Self-driving cars could be allowed on motorways from 2021

Government consultation asks for evidence on how drivers should use automated lane keeping system that effectively drives a car...

Government to consult public on self-driving cars

The Government has launched a consultation on the regulations that should be in place when drivers use a new safety system that will be able to take over the driving of the car at low speeds in motorway traffic jams. 

Once it’s switched on the automated lane keeping system (ALKS) takes over the steering to keep the vehicle in its lane until the driver takes back control.
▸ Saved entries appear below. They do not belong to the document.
-- ==== Sys2Proof/Tests/Slice0.lean ====
section
/-! SUPPORT. The model's own tests: the ill-formed term refused, every opcode row's word decoded, the spec's own vectors
(95_test_vectors.md, named by its headings), and a witness for the hypotheses of every statement that has some. -/

namespace Sys2Proof.Tests

open Sys2Proof.Machine

/-! ## Helpers -/

/-- The machine with bytes given at an address and `pc` there. -/
def placed (pc : Word) (bytes : List Byte) : State := (State.reset.setPc pc).preload pc bytes

/-- Bytes given at an address of another state. -/
def given (addr : Word) (bytes : List Byte) (s : State) : State := s.preload addr bytes

/-- The state a step leaves. -/
def stepped (s : State) : State :=
  match step s with
  | .next t => t
  | .fault _ => s
  | .refused _ => s

/-- The state an instruction leaves. -/
def executed (i : Instr) (s : State) : State :=
  match exec i s with
  | .next t => t
  | .fault _ => s
  | .refused _ => s

/-- Whether an outcome is a next state with a property. -/
def nextWith (o : StepOutcome) (p : State → Bool) : Bool :=
  match o with
  | .next t => p t
  | .fault _ => false
  | .refused _ => false

theorem exists_next {o : StepOutcome} {p : State → Bool} (h : nextWith o p = true) : ∃ t, o = .next t ∧ p t = true := by
  cases o with
  | next t => exact ⟨t, rfl, h⟩
  | fault f => cases h
  | refused r => cases h

/-- The flags as the vectors write them. -/
def znhc (s : State) : Bool × Bool × Bool × Bool := (s.flagZ, s.flagN, s.flagH, s.flagC)

/-- A memory fault as a status. -/
def memFault (a : Word) (k : Access) : Status := .faulted (.illegalMemoryAccess a k)

/-- An opcode fault as a status. -/
def opFault (b : Byte) (x : Bool) : Status := .faulted (.unimplementedOpcode b x)

/-! ## Well-formedness -/

/-- The one check: the escape is no instruction (30_encoding.md R93). -/
theorem test_wellFormed_refuses_escape : Instr.wellFormed .escape = false := by decide

theorem test_wellFormed_accepts_nop : Instr.wellFormed .nop = true := by decide

/-! ## Decoding: the word of every row of the opcode table, its bits written out (30_encoding.md R91, R95, R96), with the
operand bytes `5A`, or `34` and then `12` -/

/-- Each list of bytes decodes to its instruction and leaves nothing. -/
def decodesTo (l : List (List Byte × Instr)) : Bool := l.all fun x => decide (decode x.1 = .instr x.2 [])

theorem test_decode_primary_0 : decodesTo [
    ([0b00000000#8], .nop), ([0b00000001#8, 0x34#8, 0x12#8], .ld_BC_nn 0x1234#16), ([0b00000010#8], .ld_atBC_A),
    ([0b00000011#8], .inc_BC), ([0b00000100#8], .inc_B), ([0b00000101#8], .dec_B),
    ([0b00000110#8, 0x5A#8], .ld_B_n 0x5A#8), ([0b00000111#8], .rlca),
    ([0b00001000#8, 0x34#8, 0x12#8], .ld_atnn_SP 0x1234#16), ([0b00001001#8], .add_HL_BC), ([0b00001010#8], .ld_A_atBC),
    ([0b00001011#8], .dec_BC), ([0b00001100#8], .inc_C), ([0b00001101#8], .dec_C),
    ([0b00001110#8, 0x5A#8], .ld_C_n 0x5A#8), ([0b00001111#8], .rrca)] = true := by decide

theorem test_decode_primary_1 : decodesTo [
    ([0b00010001#8, 0x34#8, 0x12#8], .ld_DE_nn 0x1234#16), ([0b00010010#8], .ld_atDE_A), ([0b00010011#8], .inc_DE),
    ([0b00010100#8], .inc_D), ([0b00010101#8], .dec_D), ([0b00010110#8, 0x5A#8], .ld_D_n 0x5A#8), ([0b00010111#8], .rla),
    ([0b00011000#8, 0x5A#8], .jr_e 0x5A#8), ([0b00011001#8], .add_HL_DE), ([0b00011010#8], .ld_A_atDE),
    ([0b00011011#8], .dec_DE), ([0b00011100#8], .inc_E), ([0b00011101#8], .dec_E),
    ([0b00011110#8, 0x5A#8], .ld_E_n 0x5A#8), ([0b00011111#8], .rra)] = true := by decide

theorem test_decode_primary_2 : decodesTo [
    ([0b00100000#8, 0x5A#8], .jr_NZ_e 0x5A#8), ([0b00100001#8, 0x34#8, 0x12#8], .ld_HL_nn 0x1234#16),
    ([0b00100010#8], .ld_atHLplus_A), ([0b00100011#8], .inc_HL), ([0b00100100#8], .inc_H), ([0b00100101#8], .dec_H),
    ([0b00100110#8, 0x5A#8], .ld_H_n 0x5A#8), ([0b00101000#8, 0x5A#8], .jr_Z_e 0x5A#8), ([0b00101001#8], .add_HL_HL),
    ([0b00101010#8], .ld_A_atHLplus), ([0b00101011#8], .dec_HL), ([0b00101100#8], .inc_L), ([0b00101101#8], .dec_L),
    ([0b00101110#8, 0x5A#8], .ld_L_n 0x5A#8)] = true := by decide

theorem test_decode_primary_3 : decodesTo [
    ([0b00110001#8, 0x34#8, 0x12#8], .ld_SP_nn 0x1234#16), ([0b00110010#8], .ld_atHLminus_A), ([0b00110011#8], .inc_SP),
    ([0b00110100#8], .inc_atHL), ([0b00110101#8], .dec_atHL), ([0b00110110#8, 0x5A#8], .ld_atHL_n 0x5A#8),
    ([0b00111001#8], .add_HL_SP), ([0b00111010#8], .ld_A_atHLminus), ([0b00111011#8], .dec_SP), ([0b00111100#8], .inc_A),
    ([0b00111101#8], .dec_A), ([0b00111110#8, 0x5A#8], .ld_A_n 0x5A#8)] = true := by decide

theorem test_decode_primary_4 : decodesTo [
    ([0b01000000#8], .ld_B_B), ([0b01000001#8], .ld_B_C), ([0b01000010#8], .ld_B_D), ([0b01000011#8], .ld_B_E),
    ([0b01000100#8], .ld_B_H), ([0b01000101#8], .ld_B_L), ([0b01000110#8], .ld_B_atHL), ([0b01000111#8], .ld_B_A),
    ([0b01001000#8], .ld_C_B), ([0b01001001#8], .ld_C_C), ([0b01001010#8], .ld_C_D), ([0b01001011#8], .ld_C_E),
    ([0b01001100#8], .ld_C_H), ([0b01001101#8], .ld_C_L), ([0b01001110#8], .ld_C_atHL),
    ([0b01001111#8], .ld_C_A)] = true := by decide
It can work with a car’s adaptive cruise control system, which will also slow the car down to keep it a safe distance from the car in front. 

Although the driver must be ready to resume control when the ALKS is activated, they don’t have to have their hands on the steering wheel, so they could send text messages or watch videos while the car drives itself. 

Volkswagen Golf autonomous driving

The Government is seeking the views of those in the car industry and road safety organisations so that it can decide on the role of the driver and what rules need to be in place while a driver is using the system. The decision on whether the driver needs to be in control of the car, or if the car is driving itself will determine who would be to blame in the event of an accident. It’s likely that the driver will not be culpable for an accident once the system has been turned on, but they will be liable the moment it’s switched off or they override it. 

If the regulations for using the new technology are approved, it could be available on new cars sold in the UK from spring 2021. 

The consultation is the first step towards legalising the use of ALKS in the UK; it follows the approval of the ALKS Regulation in June 2020 by the United Nations Economic Commission for Europe (UNECE), of which the UK is a member. 

Those in the industry believe ALKS will play a significant role in improving road safety.

Thatcham autonomous driving

AA president, Edmund King, said: “Over the last 50 years, leading edge in-car technology from seat belts to airbags and ABS has helped to save thousands of lives. The Government is right to be consulting on the latest collision-avoidance system, which has the potential to make our roads even safer in the future.”

And Mike Hawes, SMMT chief executive, said: “Automated technologies for vehicles, of which automated lane keeping is the latest, will be life-changing, making our journeys safer and smoother than ever before and helping prevent some 47,000 serious accidents and save 3900 lives over the next decade.”

Responses gathered from this initial consultation will be used in a public consultation, due to be carried out towards the end of 2020, on the detail of any changes to legislation and The Highway Code that are being proposed to regulate the use of the new technology.